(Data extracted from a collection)
Start of Block
-- ==== Sys2Proof/Laws/Access.lean ====
section
/-! SUPPORT. Sys2Proof/Laws/Access.lean: what a wake event changes, and where an access that reaches its register lands. -/

namespace Sys2Proof.Machine

open Sys2Proof

variable {s t : State}

/-! ### Wake events -/

/-- `t` is `s` but for registers, the power state, pins, functions and what the host has received. -/
def OnlyWake (s t : State) : Prop := t = { s with regs := t.regs, pwr := t.pwr, pins := t.pins, fns := t.fns, host := t.host }

theorem OnlyWake.refl (s : State) : OnlyWake s s := rfl

theorem OnlyWake.trans {u : State} (h : OnlyWake s t) (h' : OnlyWake t u) : OnlyWake s u := by
  unfold OnlyWake at *
  rw [h'] ; rw [h]

theorem signalVector_wake (s : State) (f v : Nat) : OnlyWake s (signalVector s f v) := by
  unfold signalVector messageDue
  dsimp only
  repeat' split
  all_goals rfl

theorem signalModule_wake (s : State) (k : Nat) : OnlyWake s (signalModule s k) := by
  unfold signalModule
  split
  · exact signalVector_wake s 0 _
  · rfl

theorem pwrEvent_wake (s : State) (b : Nat) : OnlyWake s (pwrEvent s b) :=
  OnlyWake.trans (t := s.setBits kPwrIrq (2 ^ b)) rfl (signalModule_wake _ _)

theorem setPwr_wake (s : State) (p : Power) : OnlyWake s (s.setPwr p) := rfl

theorem wakeAny_wake (s : State) : OnlyWake s (wakeAny s) := by
  have h : ∀ t, OnlyWake s t → ∀ p b, OnlyWake s (pwrEvent (t.setPwr p) b) := fun t ht p b =>
    (ht.trans (setPwr_wake t p)).trans (pwrEvent_wake _ _)
  unfold wakeAny
  split
  · rfl
  · exact h s rfl _ _
  · have hb : OnlyWake s (if s.pwr.shake.isSome = true then abandonShake s 2 0 else s) := by split <;> rfl
    dsimp only
    generalize (if s.pwr.shake.isSome = true then abandonShake s 2 0 else s) = u at hb
    split
    · exact h u hb _ _
    · split
      · exact hb.trans (pwrEvent_wake _ _)
      · exact hb

/-- A wake event changes the registers (WAKE_CAUSE, PWR_IRQ), the power state, WAKE_N and the vectors, nothing else. -/
theorem wakeSource_wake (s : State) (k : Nat) : OnlyWake s (wakeSource s k) := by
  unfold wakeSource
  dsimp only
  split
  · rfl
  · split
    · rfl
    · exact OnlyWake.trans (t := s.setBits kWakeCause (2 ^ k)) rfl (wakeAny_wake _)

/-- R469: in Run, with no transition and no handshake, no source's event counts. -/
theorem wakeSource_awake (h : s.Awake) (k : Nat) : wakeSource s k = s := by
  unfold wakeSource
  rw [if_pos]
  right; left
  unfold wakeMatters
  rw [h.2.1]
  simp only [h.2.2, h.1]
  rfl

@[simp] theorem wakeSource_pending (s : State) (k : Nat) : (wakeSource s k).pending = s.pending := by rw [wakeSource_wake s k]
@[simp] theorem wakeSource_shadows (s : State) (k : Nat) : (wakeSource s k).shadows = s.shadows := by rw [wakeSource_wake s k]
@[simp] theorem wakeSource_reply (s : State) (k : Nat) : (wakeSource s k).reply = s.reply := by rw [wakeSource_wake s k]
@[simp] theorem wakeSource_replyPoison (s : State) (k : Nat) : (wakeSource s k).replyPoison = s.replyPoison := by rw [wakeSource_wake s k]
@[simp] theorem wakeSource_free (s : State) (k : Nat) : (wakeSource s k).free = s.free := by rw [wakeSource_wake s k]
@[simp] theorem wakeSource_time (s : State) (k : Nat) : (wakeSource s k).time = s.time := by rw [wakeSource_wake s k]
@[simp] theorem wakeSource_tclk (s : State) (k : Nat) : (wakeSource s k).tclk = s.tclk := by rw [wakeSource_wake s k]
@[simp] theorem wakeSource_topo (s : State) (k : Nat) : (wakeSource s k).topo = s.topo := by rw [wakeSource_wake s k]
@[simp] theorem wakeSource_plan (s : State) (k : Nat) : (wakeSource s k).plan = s.plan := by rw [wakeSource_wake s k]
@[simp] theorem wakeSource_com (s : State) (k : Nat) : (wakeSource s k).com = s.com := by rw [wakeSource_wake s k]
@[simp] theorem wakeSource_nextSid (s : State) (k : Nat) : (wakeSource s k).nextSid = s.nextSid := by rw [wakeSource_wake s k]
@[simp] theorem wakeSource_grans (s : State) (k : Nat) : (wakeSource s k).grans = s.grans := by rw [wakeSource_wake s k]
@[simp] theorem wakeSource_olds (s : State) (k : Nat) : (wakeSource s k).olds = s.olds := by rw [wakeSource_wake s k]
@[simp] theorem wakeSource_replMem (s : State) (k : Nat) : (wakeSource s k).replMem = s.replMem := by rw [wakeSource_wake s k]
@[simp] theorem wakeSource_replPoison (s : State) (k : Nat) : (wakeSource s k).replPoison = s.replPoison := by rw [wakeSource_wake s k]
@[simp] theorem wakeSource_rings (s : State) (k : Nat) : (wakeSource s k).rings = s.rings := by rw [wakeSource_wake s k]
@[simp] theorem wakeSource_evc (s : State) (k : Nat) : (wakeSource s k).evc = s.evc := by rw [wakeSource_wake s k]
@[simp] theorem wakeSource_ctxs (s : State) (k : Nat) : (wakeSource s k).ctxs = s.ctxs := by rw [wakeSource_wake s k]
@[simp] theorem wakeSource_latches (s : State) (k : Nat) : (wakeSource s k).latches = s.latches := by rw [wakeSource_wake s k]
@[simp] theorem wakeSource_sched (s : State) (k : Nat) : (wakeSource s k).sched = s.sched := by rw [wakeSource_wake s k]
@[simp] theorem wakeSource_nodes (s : State) (k : Nat) : (wakeSource s k).nodes = s.nodes := by rw [wakeSource_wake s k]
@[simp] theorem wakeSource_driftKey (s : State) (k : Nat) : (wakeSource s k).driftKey = s.driftKey := by rw [wakeSource_wake s k]
@[simp] theorem wakeSource_usedSheaves (s : State) (k : Nat) : (wakeSource s k).usedSheaves = s.usedSheaves := by rw [wakeSource_wake s k]
@[simp] theorem wakeSource_recSheaves (s : State) (k : Nat) : (wakeSource s k).recSheaves = s.recSheaves := by rw [wakeSource_wake s k]
@[simp] theorem wakeSource_relQueue (s : State) (k : Nat) : (wakeSource s k).relQueue = s.relQueue := by rw [wakeSource_wake s k]
@[simp] theorem wakeSource_groupFree (s : State) (k : Nat) : (wakeSource s k).groupFree = s.groupFree := by rw [wakeSource_wake s k]
@[simp] theorem wakeSource_trace (s : State) (k : Nat) : (wakeSource s k).trace = s.trace := by rw [wakeSource_wake s k]
@[simp] theorem wakeSource_elog (s : State) (k : Nat) : (wakeSource s k).elog = s.elog := by rw [wakeSource_wake s k]
@[simp] theorem wakeSource_silo (s : State) (k : Nat) : (wakeSource s k).silo = s.silo := by rw [wakeSource_wake s k]
@[simp] theorem wakeSource_aclk (s : State) (k : Nat) : (wakeSource s k).aclk = s.aclk := by rw [wakeSource_wake s k]
@[simp] theorem wakeSource_rel (s : State) (k : Nat) : (wakeSource s k).rel = s.rel := by rw [wakeSource_wake s k]
@[simp] theorem wakeSource_vault (s : State) (k : Nat) : (wakeSource s k).vault = s.vault := by rw [wakeSource_wake s k]
@[simp] theorem wakeSource_fab (s : State) (k : Nat) : (wakeSource s k).fab = s.fab := by rw [wakeSource_wake s k]
@[simp] theorem wakeSource_withdrawn (s : State) (k : Nat) : (wakeSource s k).withdrawn = s.withdrawn := by rw [wakeSource_wake s k]
@[simp] theorem wakeSource_mons (s : State) (k : Nat) : (wakeSource s k).mons = s.mons := by rw [wakeSource_wake s k]
@[simp] theorem wakeSource_sensors (s : State) (k : Nat) : (wakeSource s k).sensors = s.sensors := by rw [wakeSource_wake s k]
@[simp] theorem wakeSource_boot (s : State) (k : Nat) : (wakeSource s k).boot = s.boot := by rw [wakeSource_wake s k]
@[simp] theorem wakeSource_mgmt (s : State) (k : Nat) : (wakeSource s k).mgmt = s.mgmt := by rw [wakeSource_wake s k]
@[simp] theorem wakeSource_bg (s : State) (k : Nat) : (wakeSource s k).bg = s.bg := by rw [wakeSource_wake s k]
@[simp] theorem seenFrom_pending (s : State) (a : Agent) : (seenFrom s a).pending = s.pending := by cases a <;> simp [seenFrom]
@[simp] theorem seenFrom_shadows (s : State) (a : Agent) : (seenFrom s a).shadows = s.shadows := by cases a <;> simp [seenFrom]
@[simp] theorem seenFrom_reply (s : State) (a : Agent) : (seenFrom s a).reply = s.reply := by cases a <;> simp [seenFrom]
@[simp] theorem seenFrom_replyPoison (s : State) (a : Agent) : (seenFrom s a).replyPoison = s.replyPoison := by cases a <;> simp [seenFrom]
@[simp] theorem seenFrom_free (s : State) (a : Agent) : (seenFrom s a).free = s.free := by cases a <;> simp [seenFrom]
@[simp] theorem seenFrom_time (s : State) (a : Agent) : (seenFrom s a).time = s.time := by cases a <;> simp [seenFrom]
@[simp] theorem seenFrom_tclk (s : State) (a : Agent) : (seenFrom s a).tclk = s.tclk := by cases a <;> simp [seenFrom]
@[simp] theorem seenFrom_topo (s : State) (a : Agent) : (seenFrom s a).topo = s.topo := by cases a <;> simp [seenFrom]
@[simp] theorem seenFrom_plan (s : State) (a : Agent) : (seenFrom s a).plan = s.plan := by cases a <;> simp [seenFrom]
@[simp] theorem seenFrom_com (s : State) (a : Agent) : (seenFrom s a).com = s.com := by cases a <;> simp [seenFrom]
@[simp] theorem seenFrom_nextSid (s : State) (a : Agent) : (seenFrom s a).nextSid = s.nextSid := by cases a <;> simp [seenFrom]
@[simp] theorem seenFrom_grans (s : State) (a : Agent) : (seenFrom s a).grans = s.grans := by cases a <;> simp [seenFrom]
@[simp] theorem seenFrom_olds (s : State) (a : Agent) : (seenFrom s a).olds = s.olds := by cases a <;> simp [seenFrom]
@[simp] theorem seenFrom_replMem (s : State) (a : Agent) : (seenFrom s a).replMem = s.replMem := by cases a <;> simp [seenFrom]
@[simp] theorem seenFrom_replPoison (s : State) (a : Agent) : (seenFrom s a).replPoison = s.replPoison := by cases a <;> simp [seenFrom]
@[simp] theorem seenFrom_rings (s : State) (a : Agent) : (seenFrom s a).rings = s.rings := by cases a <;> simp [seenFrom]
@[simp] theorem seenFrom_evc (s : State) (a : Agent) : (seenFrom s a).evc = s.evc := by cases a <;> simp [seenFrom]
@[simp] theorem seenFrom_ctxs (s : State) (a : Agent) : (seenFrom s a).ctxs = s.ctxs := by cases a <;> simp [seenFrom]
@[simp] theorem seenFrom_latches (s : State) (a : Agent) : (seenFrom s a).latches = s.latches := by cases a <;> simp [seenFrom]
@[simp] theorem seenFrom_sched (s : State) (a : Agent) : (seenFrom s a).sched = s.sched := by cases a <;> simp [seenFrom]
@[simp] theorem seenFrom_nodes (s : State) (a : Agent) : (seenFrom s a).nodes = s.nodes := by cases a <;> simp [seenFrom]
@[simp] theorem seenFrom_driftKey (s : State) (a : Agent) : (seenFrom s a).driftKey = s.driftKey := by cases a <;> simp [seenFrom]
@[simp] theorem seenFrom_usedSheaves (s : State) (a : Agent) : (seenFrom s a).usedSheaves = s.usedSheaves := by cases a <;> simp [seenFrom]
@[simp] theorem seenFrom_recSheaves (s : State) (a : Agent) : (seenFrom s a).recSheaves = s.recSheaves := by cases a <;> simp [seenFrom]
@[simp] theorem seenFrom_relQueue (s : State) (a : Agent) : (seenFrom s a).relQueue = s.relQueue := by cases a <;> simp [seenFrom]
@[simp] theorem seenFrom_groupFree (s : State) (a : Agent) : (seenFrom s a).groupFree = s.groupFree := by cases a <;> simp [seenFrom]
@[simp] theorem seenFrom_trace (s : State) (a : Agent) : (seenFrom s a).trace = s.trace := by cases a <;> simp [seenFrom]
@[simp] theorem seenFrom_elog (s : State) (a : Agent) : (seenFrom s a).elog = s.elog := by cases a <;> simp [seenFrom]
@[simp] theorem seenFrom_silo (s : State) (a : Agent) : (seenFrom s a).silo = s.silo := by cases a <;> simp [seenFrom]
@[simp] theorem seenFrom_aclk (s : State) (a : Agent) : (seenFrom s a).aclk = s.aclk := by cases a <;> simp [seenFrom]
@[simp] theorem seenFrom_rel (s : State) (a : Agent) : (seenFrom s a).rel = s.rel := by cases a <;> simp [seenFrom]
@[simp] theorem seenFrom_vault (s : State) (a : Agent) : (seenFrom s a).vault = s.vault := by cases a <;> simp [seenFrom]
@[simp] theorem seenFrom_fab (s : State) (a : Agent) : (seenFrom s a).fab = s.fab := by cases a <;> simp [seenFrom]
@[simp] theorem seenFrom_withdrawn (s : State) (a : Agent) : (seenFrom s a).withdrawn = s.withdrawn := by cases a <;> simp [seenFrom]
@[simp] theorem seenFrom_mons (s : State) (a : Agent) : (seenFrom s a).mons = s.mons := by cases a <;> simp [seenFrom]
@[simp] theorem seenFrom_sensors (s : State) (a : Agent) : (seenFrom s a).sensors = s.sensors := by cases a <;> simp [seenFrom]
@[simp] theorem seenFrom_boot (s : State) (a : Agent) : (seenFrom s a).boot = s.boot := by cases a <;> simp [seenFrom]
@[simp] theorem seenFrom_mgmt (s : State) (a : Agent) : (seenFrom s a).mgmt = s.mgmt := by cases a <;> simp [seenFrom]
@[simp] theorem seenFrom_bg (s : State) (a : Agent) : (seenFrom s a).bg = s.bg := by cases a <;> simp [seenFrom]

@[simp] theorem wakeSource_ring (s : State) (k c n : Nat) : (wakeSource s k).ring c n = s.ring c n := by unfold State.ring; simp
@[simp] theorem wakeSource_ctx (s : State) (k c : Nat) : (wakeSource s k).ctx c = s.ctx c := by unfold State.ctx; simp
@[simp] theorem seenFrom_ring (s : State) (a : Agent) (c n : Nat) : (seenFrom s a).ring c n = s.ring c n := by unfold State.ring; simp
@[simp] theorem seenFrom_ctx (s : State) (a : Agent) (c : Nat) : (seenFrom s a).ctx c = s.ctx c := by unfold State.ctx; simp

/-! ### Saturating counts -/

/-- A field of the low half: it takes the value, the high half stays. -/
theorem setField_low (w : Word) (v : Nat) : (setField w 0 16 v).toNat % 65536 = v % 65536 ∧ (setField w 0 16 v).toNat / 65536 = w.toNat / 65536 := by
  have e : setField w 0 16 v = (w.extractLsb' 16 16 ++ BitVec.ofNat 16 v) := by
    apply BitVec.eq_of_getLsbD_eq
    intro i hi
    unfold setField
    simp only [BitVec.getLsbD_or, BitVec.getLsbD_and, BitVec.getLsbD_not, BitVec.getLsbD_ofNat, BitVec.getLsbD_append, BitVec.getLsbD_extractLsb']
    by_cases h : i < 16
    · have h1 : (65535 : Nat).testBit i = true := by rw [show 65535 = 2^16 - 1 from rfl, Nat.testBit_two_pow_sub_one]; simpa using h
      simp [h, hi, h1, show v % 65536 = v % 2 ^ 16 from rfl, Nat.testBit_mod_two_pow, -Nat.reducePow]
    · have h1 : (65535 : Nat).testBit i = false := by rw [show 65535 = 2^16 - 1 from rfl, Nat.testBit_two_pow_sub_one]; simpa using h
      have h2 : 16 + (i - 16) = i := by omega
      have h3 : i - 16 < 16 := by omega
      simp [h, hi, h1, h2, h3, show v % 65536 = v % 2 ^ 16 from rfl, Nat.testBit_mod_two_pow, -Nat.reducePow]
  rw [e, BitVec.toNat_append]
  have h1 : (BitVec.ofNat 16 v).toNat < 2 ^ 16 := (BitVec.ofNat 16 v).isLt
  rw [← Nat.shiftLeft_add_eq_or_of_lt h1, Nat.shiftLeft_eq, BitVec.toNat_ofNat, BitVec.extractLsb'_toNat, Nat.shiftRight_eq_div_pow]
  have := w.isLt
  omega
/-- A doorbell page's or a ring's saturating count, after one more. -/
theorem bump16_low (s : State) (k : Nat) : ∃ w, s.bump16 k 1 = s.setReg k w ∧ w.toNat % 65536 = min 65535 ((s.reg k).toNat % 65536 + 1)
    ∧ w.toNat / 65536 = (s.reg k).toNat / 65536 := by
  refine ⟨_, rfl, ?_, (setField_low _ _).2⟩
  rw [(setField_low _ _).1]
  simp only [State.regField, bits, Nat.shiftRight_zero]
  omega

/-! ### Accesses that reach their register -/

theorem viaBar0_reaches {a : Agent} {off : Nat} {go : State → State} (h : Reaches s a) : viaBar0 s a off go = go (seenFrom s a) := by
  unfold viaBar0
  rw [if_pos h.1]
  cases a with
  | host f =>
    dsimp only
    rw [if_neg (by rw [h.2 f rfl]; decide)]
    rfl
  | mctp => rfl
  | firmware => rfl

theorem viaWindow_shows {f c off : Nat} {go : Nat → State} (h : Shows s f c) : viaWindow s f off go = wakeSource (go c) 1 := by
  unfold viaWindow
  rw [if_neg (by rw [h.1]; decide), if_neg (by rw [h.2.1]; decide), h.2.2]

end Sys2Proof.Machine
end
End of Block
Task requirements: Please, from the entries above, set down exactly the lines from the one containing "s.grans := by rw [wakeSource_wake s k]" through the one containing "s.ctxs := by rw [wakeSource_wake s k]", and only those.

Task response:
@[simp] theorem wakeSource_grans (s : State) (k : Nat) : (wakeSource s k).grans = s.grans := by rw [wakeSource_wake s k]
@[simp] theorem wakeSource_olds (s : State) (k : Nat) : (wakeSource s k).olds = s.olds := by rw [wakeSource_wake s k]
@[simp] theorem wakeSource_replMem (s : State) (k : Nat) : (wakeSource s k).replMem = s.replMem := by rw [wakeSource_wake s k]
@[simp] theorem wakeSource_replPoison (s : State) (k : Nat) : (wakeSource s k).replPoison = s.replPoison := by rw [wakeSource_wake s k]
@[simp] theorem wakeSource_rings (s : State) (k : Nat) : (wakeSource s k).rings = s.rings := by rw [wakeSource_wake s k]
@[simp] theorem wakeSource_evc (s : State) (k : Nat) : (wakeSource s k).evc = s.evc := by rw [wakeSource_wake s k]
@[simp] theorem wakeSource_ctxs (s : State) (k : Nat) : (wakeSource s k).ctxs = s.ctxs := by rw [wakeSource_wake s k]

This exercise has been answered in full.